Collected data:
----------------------------------------
/-- INPUT_SAMPLE (R166); RESET is sampled in reset too (R211). -/
def execInputSample (line : InputLine) (level : Bool) (s : State) : Host.Outcome State Fault Refusal :=
  if line = .reset then .next (s.resetSample level) else onEvent (fun s => s.inputSample line level) s

/-- BYTE_RECEIVED (R192). -/
def execByteReceived (p : Port) (byte : Byte) (s : State) : Host.Outcome State Fault Refusal :=
  onEvent (fun s => s.byteReceived p byte) s

/-- VELOCITY_REACHES_ZERO (R67). -/
def execVelocityReachesZero (a : AxisId) (s : State) : Host.Outcome State Fault Refusal :=
  onEvent (fun s => s.velocityZero a) s

end Sys2Proof.Machine
end

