-- ==== Sys2Proof/Machine/Dispatch.lean ====
section
/-! DEFINITION. One arm per command. -/

namespace Sys2Proof.Machine

/-- The effect of a command on everything but the queue. -/
def exec (i : Instr) (s : State) : Host.Outcome State Fault Refusal :=
  match i with
  | .identify p tag => Sys2Proof.Machine.execIdentify p tag s
  | .readStartRecord p tag => Sys2Proof.Machine.execReadStartRecord p tag s
  | .readSnapshot p tag => Sys2Proof.Machine.execReadSnapshot p tag s
  | .readPortStatus p tag port => Sys2Proof.Machine.execReadPortStatus p tag port s
  | .haltAll p tag => Sys2Proof.Machine.execHaltAll p tag s
  | .readClock p tag => Sys2Proof.Machine.execReadClock p tag s
  | .setRate p tag goal ramp => Sys2Proof.Machine.execSetRate p tag goal ramp s
  | .run p tag => Sys2Proof.Machine.execRun p tag s
  | .halt p tag => Sys2Proof.Machine.execHalt p tag s
  | .setEpoch p tag epoch mode => Sys2Proof.Machine.execSetEpoch p tag epoch mode s
  | .setSettleTime p tag seconds => Sys2Proof.Machine.execSetSettleTime p tag seconds s
  | .setGovernor p tag enable => Sys2Proof.Machine.execSetGovernor p tag enable s
  | .setTimebase p tag mode => Sys2Proof.Machine.execSetTimebase p tag mode s
  | .setSyncPeriod p tag ms => Sys2Proof.Machine.execSetSyncPeriod p tag ms s
  | .setMark p tag mark enable period phase direction => Sys2Proof.Machine.execSetMark p tag mark enable period phase direction s
  | .readMark p tag mark => Sys2Proof.Machine.execReadMark p tag mark s
  | .appendSegments p tag channel segments => Sys2Proof.Machine.execAppendSegments p tag channel segments s
  | .insertSegment p tag channel segment => Sys2Proof.Machine.execInsertSegment p tag channel segment s
  | .deleteSpan p tag channel x0 x1 => Sys2Proof.Machine.execDeleteSpan p tag channel x0 x1 s
  | .clearChannel p tag channel => Sys2Proof.Machine.execClearChannel p tag channel s
  | .setChannelKind p tag channel kind => Sys2Proof.Machine.execSetChannelKind p tag channel kind s
  | .setChannelEnable p tag channel enable => Sys2Proof.Machine.execSetChannelEnable p tag channel enable s
  | .readChannel p tag channel => Sys2Proof.Machine.execReadChannel p tag channel s
  | .readSegment p tag channel index => Sys2Proof.Machine.execReadSegment p tag channel index s
  | .readStore p tag => Sys2Proof.Machine.execReadStore p tag s
  | .queryAngle p tag channel form epoch => Sys2Proof.Machine.execQueryAngle p tag channel form epoch s
  | .readAxisRecord p tag axis => Sys2Proof.Machine.execReadAxisRecord p tag axis s
  | .configureAxis p tag axis record => Sys2Proof.Machine.execConfigureAxis p tag axis record s
  | .bind p tag axis channel => Sys2Proof.Machine.execBind p tag axis channel s
  | .unbind p tag axis => Sys2Proof.Machine.execUnbind p tag axis s
  | .lockSafety p tag axis => Sys2Proof.Machine.execLockSafety p tag axis s
  | .readAxisState p tag axis => Sys2Proof.Machine.execReadAxisState p tag axis s
  | .enable p tag axis => Sys2Proof.Machine.execEnable p tag axis s
  | .disable p tag axis => Sys2Proof.Machine.execDisable p tag axis s
  | .declareReference p tag axis hi lo => Sys2Proof.Machine.execDeclareReference p tag axis hi lo s
  | .slew p tag axis form value => Sys2Proof.Machine.execSlew p tag axis form value s
  | .track p tag axis => Sys2Proof.Machine.execTrack p tag axis s
  | .stop p tag axis => Sys2Proof.Machine.execStop p tag axis s
  | .home p tag axis => Sys2Proof.Machine.execHome p tag axis s
  | .clearFault p tag axis => Sys2Proof.Machine.execClearFault p tag axis s
  | .readGroup p tag group => Sys2Proof.Machine.execReadGroup p tag group s
  | .coordinatedSlew p tag group entries => Sys2Proof.Machine.execCoordinatedSlew p tag group entries s
  | .stageGroup p tag group epoch => Sys2Proof.Machine.execStageGroup p tag group epoch s
  | .trackGroup p tag group => Sys2Proof.Machine.execTrackGroup p tag group s
  | .stopGroup p tag group => Sys2Proof.Machine.execStopGroup p tag group s
  | .readGroupMotion p tag group => Sys2Proof.Machine.execReadGroupMotion p tag group s
  | .readClaims p tag => Sys2Proof.Machine.execReadClaims p tag s
  | .claim p tag resource wait preempt lease => Sys2Proof.Machine.execClaim p tag resource wait preempt lease s
  | .renew p tag resource => Sys2Proof.Machine.execRenew p tag resource s
  | .release p tag resource => Sys2Proof.Machine.execRelease p tag resource s
  | .withdraw p tag resource => Sys2Proof.Machine.execWithdraw p tag resource s
  | .openProgram p tag program requirement => Sys2Proof.Machine.execOpenProgram p tag program requirement s
  | .appendCues p tag program cues => Sys2Proof.Machine.execAppendCues p tag program cues s
  | .closeProgram p tag program => Sys2Proof.Machine.execCloseProgram p tag program s
  | .eraseProgram p tag program => Sys2Proof.Machine.execEraseProgram p tag program s
  | .readProgram p tag program index => Sys2Proof.Machine.execReadProgram p tag program index s
  | .runProgram p tag program => Sys2Proof.Machine.execRunProgram p tag program s
  | .stopRunner p tag => Sys2Proof.Machine.execStopRunner p tag s
  | .resume p tag => Sys2Proof.Machine.execResume p tag s
  | .leaveLoop p tag => Sys2Proof.Machine.execLeaveLoop p tag s
  | .readRunner p tag runner => Sys2Proof.Machine.execReadRunner p tag runner s
  | .setLink p tag link enable source dest => Sys2Proof.Machine.execSetLink p tag link enable source dest s
  | .setLinkEnable p tag link enable => Sys2Proof.Machine.execSetLinkEnable p tag link enable s
  | .readLink p tag link => Sys2Proof.Machine.execReadLink p tag link s
  | .setTriggerFilter p tag input length => Sys2Proof.Machine.execSetTriggerFilter p tag input length s
  | .readLines p tag => Sys2Proof.Machine.execReadLines p tag s
  | .readCapture p tag => Sys2Proof.Machine.execReadCapture p tag s
  | .readDrivePower p tag => Sys2Proof.Machine.execReadDrivePower p tag s
  | .setReturnPolicy p tag policy => Sys2Proof.Machine.execSetReturnPolicy p tag policy s
  | .fetchNotices p tag => Sys2Proof.Machine.execFetchNotices p tag s
  | .setNoticeMask p tag mask => Sys2Proof.Machine.execSetNoticeMask p tag mask s
  | .setNoticeRouting p tag kind form ports => Sys2Proof.Machine.execSetNoticeRouting p tag kind form ports s
  | .readNoticeRouting p tag => Sys2Proof.Machine.execReadNoticeRouting p tag s
  | .setReportRate p tag k => Sys2Proof.Machine.execSetReportRate p tag k s
  | .frameReceived p tag code payload crc => Sys2Proof.Machine.execFrameReceived p tag code payload crc s
  | .framingError p => Sys2Proof.Machine.execFramingError p s
  | .frameGapTimeout p => Sys2Proof.Machine.execFrameGapTimeout p s
  | .replyStart p => Sys2Proof.Machine.execReplyStart p s
  | .frameTransmissionEnd p => Sys2Proof.Machine.execFrameTransmissionEnd p s
  | .epochUpdate => Sys2Proof.Machine.execEpochUpdate s
  | .settleTimerExpiry => Sys2Proof.Machine.execSettleTimerExpiry s
  | .quietTimerExpiry => Sys2Proof.Machine.execQuietTimerExpiry s
  | .syncPulse crystal => Sys2Proof.Machine.execSyncPulse crystal s
  | .syncTimeout => Sys2Proof.Machine.execSyncTimeout s
  | .evaluationStart => Sys2Proof.Machine.execEvaluationStart s
  | .evaluationComplete => Sys2Proof.Machine.execEvaluationComplete s
  | .stepPulse a => Sys2Proof.Machine.execStepPulse a s
  | .stepPulseEnd a => Sys2Proof.Machine.execStepPulseEnd a s
  | .reversalPauseEnd a => Sys2Proof.Machine.execReversalPauseEnd a s
  | .axisArrived a => Sys2Proof.Machine.execAxisArrived a s
  | .stoppingRest a => Sys2Proof.Machine.execStoppingRest a s
  | .homeInputChange a level => Sys2Proof.Machine.execHomeInputChange a level s
  | .clearPhaseRest a => Sys2Proof.Machine.execClearPhaseRest a s
  | .axisHomed a => Sys2Proof.Machine.execAxisHomed a s
  | .homingSearchExhausted a late => Sys2Proof.Machine.execHomingSearchExhausted a late s
  | .limitInputChange a side level late => Sys2Proof.Machine.execLimitInputChange a side level late s
  | .fltInputChange a level => Sys2Proof.Machine.execFltInputChange a level s
  | .autoClearExpiry a => Sys2Proof.Machine.execAutoClearExpiry a s
  | .haltLineAsserted => Sys2Proof.Machine.execHaltLineAsserted s
  | .haltLineDeasserted => Sys2Proof.Machine.execHaltLineDeasserted s
  | .drivePowerOkActive => Sys2Proof.Machine.execDrivePowerOkActive s
  | .drivePowerOkInactive => Sys2Proof.Machine.execDrivePowerOkInactive s
  | .drivePowerReturn => Sys2Proof.Machine.execDrivePowerReturn s
  | .leaseExpiry r => Sys2Proof.Machine.execLeaseExpiry r s
  | .delayExpiry r => Sys2Proof.Machine.execDelayExpiry r s
  | .loopPauseEnd r => Sys2Proof.Machine.execLoopPauseEnd r s
  | .trigInputChange t level => Sys2Proof.Machine.execTrigInputChange t level s
  | .pulseTimerExpiry o => Sys2Proof.Machine.execPulseTimerExpiry o s
  | .powerOnReset => Sys2Proof.Machine.execPowerOnReset s
  | .lineReset => Sys2Proof.Machine.execLineReset s
  | .start straps lines => Sys2Proof.Machine.execStart straps lines s
  | .inputSample line level => Sys2Proof.Machine.execInputSample line level s
  | .byteReceived p byte => Sys2Proof.Machine.execByteReceived p byte s
  | .velocityReachesZero a => Sys2Proof.Machine.execVelocityReachesZero a s

end Sys2Proof.Machine
end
----------------------------------------
§ **EXERCISE**
Once the line with "channel x0 x1 s" is found in the records above, print exactly that line and every line after it through the line with "channel index s".

§ **TASK ANSWER**
  | .deleteSpan p tag channel x0 x1 => Sys2Proof.Machine.execDeleteSpan p tag channel x0 x1 s
  | .clearChannel p tag channel => Sys2Proof.Machine.execClearChannel p tag channel s
  | .setChannelKind p tag channel kind => Sys2Proof.Machine.execSetChannelKind p tag channel kind s
  | .setChannelEnable p tag channel enable => Sys2Proof.Machine.execSetChannelEnable p tag channel enable s
  | .readChannel p tag channel => Sys2Proof.Machine.execReadChannel p tag channel s
  | .readSegment p tag channel index => Sys2Proof.Machine.execReadSegment p tag channel index s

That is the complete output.